Cyber Threat Pulse
#11, September 2024
North Korean Hackers Distribute Malware via Python Packages
Palo Alto Networks Unit 42 researchers have discovered a new malicious campaign using infected Python packages that targets software developers. As part of this campaign, attackers associated with the North Korean group Gleaming Pisces (aka Citrine Sleet), distributed malicious packages through the popular PyPI repository. Thus, Linux and macOS operating systems become vulnerable to Trojans such as PondRAT and POOLRAT.
The main goal of the attack was to compromise supply chains by infecting developers' work devices, which allowed them to gain access to their clients' systems. The attackers uploaded several infected packages to PyPI, such as real-ids and beautifultext, which, once installed, downloaded and executed malware on target systems.
This campaign poses a significant threat to organizations, as the use of legitimate-looking Python packages makes attacks difficult to detect and can lead to compromise of the entire network.
Full Unit42 Study: https://unit42.paloaltonetworks.com/gleaming-pisces-applejeus-poolrat-and-pondrat/
Preview of Windows Updates Causes Problems Loading the OS
Microsoft's KB5043145 preview update for Windows 11, released in September 2024, is causing serious issues, including reboot loops and blue screens. Affected systems may enter automatic restart cycles or become unresponsive, with some users also encountering BitLocker recovery prompts. The Automatic Repair tool may activate in response to these problems.
Microsoft is currently investigating the issue and recommends affected users file reports via the Feedback Hub. Similar problems with Windows booting and freezes have been addressed in past updates, with fixes for dual-boot systems and earlier security update bugs also being worked on.

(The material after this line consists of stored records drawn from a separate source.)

-- ==== Sys2Proof/Machine/Link.lean ====
section
/-! DEFINITION. The tunnel link of a dock port (R232-R265): sending, acknowledgement, credits, replay, sealed groups, link-state and
retrain handshakes, echoes and link down; with the channels (R267, R268) and the prism's allotments (R281-R288) it carries. -/

namespace Sys2Proof.Machine

def State.lkState (s : State) (n : Nat) : Nat := s.get (F.LK_STAT_STATE n)

/-- Is the port orphaned (R395), so that retrains, allotment changes and PD policy are not handled? -/
def State.orphan (s : State) (n : Nat) : Bool := hasBit (s.get F.ORPHAN_PORTS) n

/-- The events of the six DPORT pages: page 0 lanes, 1 link, 2 prism, 3 classes, 4 power delivery, 5 VBUS. -/
def dpEv (n page bit : Nat) : Nat := 1792 + 64 * n + [0, 8, 16, 24, 32, 48].getD page 0 + bit

/-- Replace an element of a list. -/
def setAt (l : List Nat) (i v : Nat) : List Nat := l.set i v

/-- The credits held for a class (LK_AVAIL). -/
def availF (n c : Nat) : Fld :=
  if c = 1 then F.LK_AVAIL0_PCIE n else if c = 2 then F.LK_AVAIL0_ETH n else if c = 3 then F.LK_AVAIL1_DISP n
  else if c = 4 then F.LK_AVAIL1_SIG n else F.LK_AVAIL2_MGMT n

/-- The credits the hub offers for a class (LK_GRANT). -/
def grantF (n c : Nat) : Fld :=
  if c = 1 then F.LK_GRANT0_PCIE n else if c = 2 then F.LK_GRANT0_ETH n else if c = 3 then F.LK_GRANT1_DISP n
  else if c = 4 then F.LK_GRANT1_SIG n else F.LK_GRANT2_MGMT n

/-! ### The ports of the Ethernet forwarder (R274-R276) -/

def State.fwdPort (s : State) (p : Nat) : FwdPort := tget {} s.link.fwdP p

def State.doorOf (s : State) (h : Nat) : Door := tget {} s.link.doors h

/-- Is the channel or door of a forwarder port up? -/
def State.fwdUp (s : State) (p : Nat) : Bool :=
  if p < 512 then s.chState (p / 32) (chW 2 (p % 32)) == 1 && decide (2 ≤ s.lkState (p / 32))
  else (s.doorOf (p - 512)).ok && s.get (F.HP_STAT_LINK (p - 512)) == 2

/-- The crossbar port of a forwarder port (R6, R274). -/
def fwdXbar (p : Nat) : Nat := if p < 512 then 48 + p / 32 else p - 512

/-! ### Channels (R267, R268) -/

/-- The channel word of a channel and generation (R267). -/
def chWord (w gen : Nat) : Nat := 4096 * gen + 256 * (w / 32) + w % 32

/-- A class's CH_MASK follows a channel. -/
def State.chMask (s : State) (n w : Nat) (on : Bool) : State :=
  let c := w / 32
  if 1 ≤ c ∧ c ≤ 4 then s.set (F.CH_MASK_OPEN n (c - 1)) (putBit (s.get (F.CH_MASK_OPEN n (c - 1))) (w % 32) on) else s

/-! ### Waiting flits -/

/-- A message's bytes in pieces of at most 234 bytes. -/
def chunks : Nat → List (BitVec 8) → List (List (BitVec 8))
  | 0, _ => []
  | n + 1, l => if l.length ≤ 234 then [l] else l.take 234 :: chunks n (l.drop 234)

/-- A message, or the part of one that a cell holds, waits as segments of a channel, one to a flit (R269). -/
def State.sendSegs (s : State) (n cls chan : Nat) (b : List (BitVec 8)) (som eom express : Bool) (msg : Option Nat := none) : State :=
  let gen := s.chGen n (chW cls chan)
  let l := chunks (b.length / 234 + 1) b
  l.zipIdx.foldl (fun s p =>
    s.enqueue n { cls := cls, chan := chan, express := express, eom := eom && p.2 + 1 == l.length,
                  msg := if p.2 + 1 = l.length then msg else none, som := som && p.2 == 0,
                  body := segment gen (som && p.2 == 0) (eom && p.2 + 1 == l.length) p.1 }) s

/-- Byte 3 of a T-SIG header with LATE set (R279). -/
def markLate : List (BitVec 8) → List (BitVec 8)
  | a :: b :: c :: d :: l => a :: b :: c :: BitVec.ofNat 8 (putBit d.toNat 0 true) :: l
  | l => l

/-- A cell that a dock port's output has accepted becomes waiting flits (R101, R269, R277, R279). -/
def State.toDock (s : State) (c : Cell) : State :=
  if 48 ≤ c.dst ∧ c.dst < 64 ∧ c.keyType = 2 then
    let n := c.dst - 48
    let cls := c.flowKey / 256 % 8
    let i := c.flowKey % 32
    if s.chState n (chW cls i) ≠ 1 then s.sigReturn c.id .destClosed
    else if cls = 3 then s.enqueue n { cls := 3, chan := i, body := c.payload, eom := c.eom }
    else s.sendSegs n cls i (if cls = 4 && c.late && c.som then markLate c.payload else c.payload) c.som c.eom (cls == 4 && c.inp == 71)
      ((s.sigMsg? c.id).map (fun _ => c.id))
  else s

/-- A T-MGMT message of the hub (R270). -/
def State.sendMgmt (s : State) (n code : Nat) (payload : List (BitVec 8)) : State :=
  s.sendSegs n 5 0 ([BitVec.ofNat 8 code, 0] ++ leBytes 2 payload.length ++ payload) true true false

/-- CH_OPEN, CH_CLOSE payloads (R270). -/
def chMsg (w gen : Nat) : List (BitVec 8) := [BitVec.ofNat 8 (w / 32), BitVec.ofNat 8 (w % 32), BitVec.ofNat 8 gen]

/-- A channel opens with its next generation (R268); a T-PCIE channel is scanned (R273). -/
def State.chOpen (s : State) (n w : Nat) : State :=
  let gen := (s.chGen n w + 1) % 16
  let s1 := (((s.sets [(F.CH_INFO_STATE n w, 1), (F.CH_INFO_WORD n w, chWord w gen)]).chMask n w true).raise (dpEv n 3 1)).sendMgmt n 2 (chMsg w gen)
  if w / 32 = 1 ∧ s.on (F.CLS_CTRL_PCIE_SCAN n) then
    (s1.mapLk n (fun k => { k with scans := w :: k.scans })).emit (.scan n (chWord w gen) chanIds.1 chanIds.2) else s1

/-- A function is no longer found at a source. -/
def State.forget (s : State) (port id : Nat) : State :=
  s.mapPort (fun p => { p with found := p.found.filter (fun f => !(f.port == port && f.id == id)) })

/-- A bound function of a source is removed (R193). -/
def State.removeSrc (s : State) (port id : Nat) : State :=
  (List.range 512).foldl (fun s k =>
    if s.get (F.VDSP_STAT_STATE (k / 16) (k % 16)) != 0 && s.get (F.VDSP_SRC_PORT (k / 16) (k % 16)) == port &&
        s.get (F.VDSP_SRC_ID (k / 16) (k % 16)) == id then s.removeFn (k / 16) (k % 16) else s) (s.forget port id)

/-- Messages that end in a list of waiting flits of a class. -/
def msgs (cls : Nat) (l : List TxItem) : Nat := (l.filter (fun x => x.cls == cls && x.eom)).length

/-- The losses of a class are counted (R289). -/
def State.lossCount (s : State) (n eth sgl : Nat) : State := (s.sat (F.LOSS_ETH_COUNT n) eth).sat (F.LOSS_SIG_COUNT n) sgl

/-- The T-DISP part of a new allotment switches (R287). -/
def State.dispSwitch (s : State) (n : Nat) : State :=
  if (s.lk n).dispOld.isSome then ((s.mapLk n (fun k => { k with dispOld := none })).sets
    [(F.PR_STAT_DISP_WAIT n, 0), (F.PR_STAT_TX_PENDING n, 0)]).raise (dpEv n 2 3)
  else s

/-- A channel closes into quarantine (R268): its bound function is removed, the entries learned on it go, and what waits for it is
discarded (R289). -/
def State.chClose (s : State) (n w : Nat) : State :=
  if s.chState n w ≠ 1 then s
  else
    let cls := w / 32
    let i := w % 32
    let k := s.lk n
    let mine := k.q.filter (fun x => x.cls == cls && x.chan == i)
    let s1 := ((s.set (F.CH_INFO_STATE n w) 2).chMask n w false).raise (dpEv n 3 2)
    let s2 := (s1.setLk n { k with q := k.q.filter (fun x => !(x.cls == cls && x.chan == i)), parts := tdel k.parts w, midway := k.midway.erase w, scans := k.scans.erase w })
    let cells := s2.sw.cells.filter (fun c => c.dst == 48 + n && c.keyType == 2 && c.flowKey % 2048 == 256 * cls + i && decide (c.phase ≠ .held))
    let ends := (cells.filter (fun c => c.eom && decide (c.phase ≠ .accepted))).length
    let why := if s.lkState n = 0 then SigReason.linkDown else .destClosed
    let back := mine.map (fun x => x.msg) ++ (cells.filter (fun c => decide (c.phase ≠ .accepted))).map (fun c => some c.id)
    let part := fun (m : CoreMsg) => m.left.isSome && decide (m.goal = .port (32 * n + i)) && cls == 2
    let s3 := cells.foldl State.discard (((s2.setMsgs (s2.sw.msgs.filter (fun m => !part m))).lossCount n
      (if cls = 2 then msgs 2 mine + ends + (s2.sw.msgs.filter part).length else 0) (if cls = 4 then msgs 4 mine + ends else 0)).sigReturns back why)
    if cls = 1 then (s3.removeSrc (48 + n) (s.get (F.CH_INFO_WORD n w))).set (F.CH_INFO_BOUND n w) 0
    else if cls = 2 then s3.fwdForget (fun e => e.port == 32 * n + i)
    else if cls = 3 then
      (let busy := !mine.isEmpty || (List.range 8).any (fun e => s.scanOn e n i)
       let s4 := if busy && s.lkState n != 0 then s3.sat (F.LOSS_DISP_COUNT n) else s3
       let s5 := s4.scanAbandon n i
       let s6 := s5.mapLk n (fun k => { k with inFrame := k.inFrame.erase i })
       if busy && (s6.lk n).inFrame.isEmpty then s6.dispSwitch n else s6)
    else s3

/-- A DESCRIBE's endpoint, or CH_CMD.OPEN, asks for a channel (R268): one in quarantine opens when that ends. -/
def State.chWant (s : State) (n w : Nat) : State := if s.chState n w = 0 then s.chOpen n w else s

/-- A channel's quarantine ends (R48, R268). -/
def State.chFree (s : State) (n w : Nat) : State :=
  if s.chState n w = 2 then
    let s1 := (s.set (F.CH_INFO_STATE n w) 0).mapLk n (fun k => { k with want := k.want.erase w })
    if s.lkState n ≠ 0 ∧ s.on (F.CLS_CTRL_AUTO_OPEN n) ∧ (s.lk n).want.contains w then s1.chOpen n w else s1
  else s

/-! ### The prism's allotments (R281-R288) -/

/-- The slot map that the registers hold. -/
def State.mapRegs (s : State) (n : Nat) (rx : Bool) : List Nat :=
  (List.range 64).map (fun k => s.get ((if rx then F.PR_RXMAP_SLOT0 n (k / 8) else F.PR_TXMAP_SLOT0 n (k / 8)) |> fun f =>
    { f with lo := 4 * (k % 8), reset := if k = 0 then 5 else 0 }))

/-- The best-effort mask that the register holds: bit c - 1 for class c. -/
def State.beRegs (s : State) (n : Nat) (rx : Bool) : Nat := s.get (if rx then F.PR_BE_RX n else F.PR_BE_TX n)

/-- The default map (R285). -/
def defaultMap : List Nat := 5 :: List.replicate 63 0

More details at: https://support.microsoft.com/en-us/topic/september-26-2024-kb5043145-os-builds-22621-4249-and-22631-4249-preview-71ee16f6-9a39-4569-937c-fe0fd8577285
Evolution of Ransomware Kryptina and Mallox
SentinelLabs researchers have discovered that the Mallox group (also known as TargetCompany) is using a modified version of the Kryptina ransomware to attack Linux systems. Kryptina, initially proposed as a low-cost ransomware-as-a-service (RaaS) platform in late 2023, was bound to attract the attention of cyber criminals. In February 2024, its source code was posted for free on hacker forums.
In May 2024, a data leak occurred on the server of one of the affiliates Mallox revealed that Kryptina has been integrated into their tools, and the new version, renamed "Mallox Linux 1.0", uses the same encryption engine and core Kryptina functionality. SentinelLabs emphasized that Mallox is actively attacking vulnerable Linux and VMWare ESXi servers, which puts enterprises with large IT infrastructures at risk.
Full SentinelLabs study: https://www.sentinelone.com/labs/kryptina-raas-from-unsellable-cast-off-to-enterprise-ransomware/
It's Time to Update!
Microsoft
Microsoft has addressed 79 vulnerabilities this Patch Tuesday, including seven critical ones and four zero-days. The most notable updates include:
● CVE-2024-43491 – A critical remote code execution (RCE) vulnerability in Windows 10’s servicing stack. Exploitation has been observed due to rollback issues in updates. Attackers can exploit this over the network without user interaction. ● CVE-2024-38014 – A zero-day Windows Installer vulnerability enabling elevation of privileges to SYSTEM-level. It poses significant risks to enterprise environments. ● SharePoint Vulnerabilities (CVE-2024-38018 & CVE-2024-43464) – Both allow RCE due to unsafe deserialization, with varying privilege requirements, potentially leading to system compromise and data exfiltration. ● SQL Server Vulnerabilities – Multiple issues leading to arbitrary code execution via memory corruption techniques like heap-based buffer overflows and out-of-bounds reads.
Google Chrome
The new version of Chrome (128) has fixed the CVE-2024-7965 (CVSS 8.8) vulnerability associated with the JavaScript V8 engine. It allows attackers to remotely cause heap memory corruption using specially crafted HTML pages, which could lead to code execution or access to sensitive data. The vulnerability also affects Chromium-based browsers. such as Edge and Opera. Attacks using this vulnerability have been recorded.
Mozilla Firefox
Firefox version 130 fixes 13 vulnerabilities, 7 of which are high-risk. The main problems are related to browser memory corruption, which can lead to arbitrary code execution.
Adobe
Adobe has released an update that fixes 72 vulnerabilities, including critical RCEs in Acrobat Reader and Adobe Commerce. The most severe vulnerability, CVE-2024-39397, has a CVSS score of 9.0.
Fortra FileCatalyst
A critical vulnerability CVE-2024-6633 (CVSS 9.8) has been discovered in FileCatalyst Workflow due to the presence of a password in the application code, which allows attackers to gain access to the database and full administrator rights. An immediate update to version 5.1.7 is recommended.